Content starts
-- ==== Sys2Proof/WellFormed.lean ====
section
/-! DEFINITION. WellFormed.lean: the argument forms 30_encoding.md R72 calls legal. An ill-formed request is still a
request: its operation ends in the model fault R72 names. -/

namespace Sys2Proof

/-- A slave address argument is in range (R72, D18). -/
abbrev addrInRange (addr : Nat) : Prop := addr ≤ 0x7F

/-- No argument of the instruction is one of the illegal forms of R72. -/
def Instr.wf : Instr → Bool
  | .configure _ => true
  | .reset => true
  | .sendWrite cmd _ => !cmd.rd
  | .sendRead cmd => !cmd.wr
  | .wait _ _ => true
  | .writeBlock addr bytes _ => decide (addrInRange addr) && !bytes.isEmpty
  | .readBlock addr count => decide (addrInRange addr) && decide (1 ≤ count)
  | .ping addr => decide (addrInRange addr)
  | .scan => true
  | .getSlaveAddress _ => true
  | .getSlave _ => true
  | .slaveWriteBlock _ bytes _ => !bytes.isEmpty
  | .slaveReadBlock _ count => decide (1 ≤ count)
  | .cmdZero => true
  | .cmdWrite _ _ _ => true
  | .cmdRead _ _ _ => true

/-- The instruction as a proposition about its arguments (R72). -/
abbrev WellFormed (i : Instr) : Prop := i.wf = true

end Sys2Proof
end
Content ends
What is required =>
Output every record above a second time, exactly.

Final answer =>
-- ==== Sys2Proof/WellFormed.lean ====
section
/-! DEFINITION. WellFormed.lean: the argument forms 30_encoding.md R72 calls legal. An ill-formed request is still a
request: its operation ends in the model fault R72 names. -/

namespace Sys2Proof

/-- A slave address argument is in range (R72, D18). -/
abbrev addrInRange (addr : Nat) : Prop := addr ≤ 0x7F

/-- No argument of the instruction is one of the illegal forms of R72. -/
def Instr.wf : Instr → Bool
  | .configure _ => true
  | .reset => true
  | .sendWrite cmd _ => !cmd.rd
  | .sendRead cmd => !cmd.wr
  | .wait _ _ => true
  | .writeBlock addr bytes _ => decide (addrInRange addr) && !bytes.isEmpty
  | .readBlock addr count => decide (addrInRange addr) && decide (1 ≤ count)
  | .ping addr => decide (addrInRange addr)
  | .scan => true
  | .getSlaveAddress _ => true
  | .getSlave _ => true
  | .slaveWriteBlock _ bytes _ => !bytes.isEmpty
  | .slaveReadBlock _ count => decide (1 ≤ count)
  | .cmdZero => true
  | .cmdWrite _ _ _ => true
  | .cmdRead _ _ _ => true

/-- The instruction as a proposition about its arguments (R72). -/
abbrev WellFormed (i : Instr) : Prop := i.wf = true

end Sys2Proof
end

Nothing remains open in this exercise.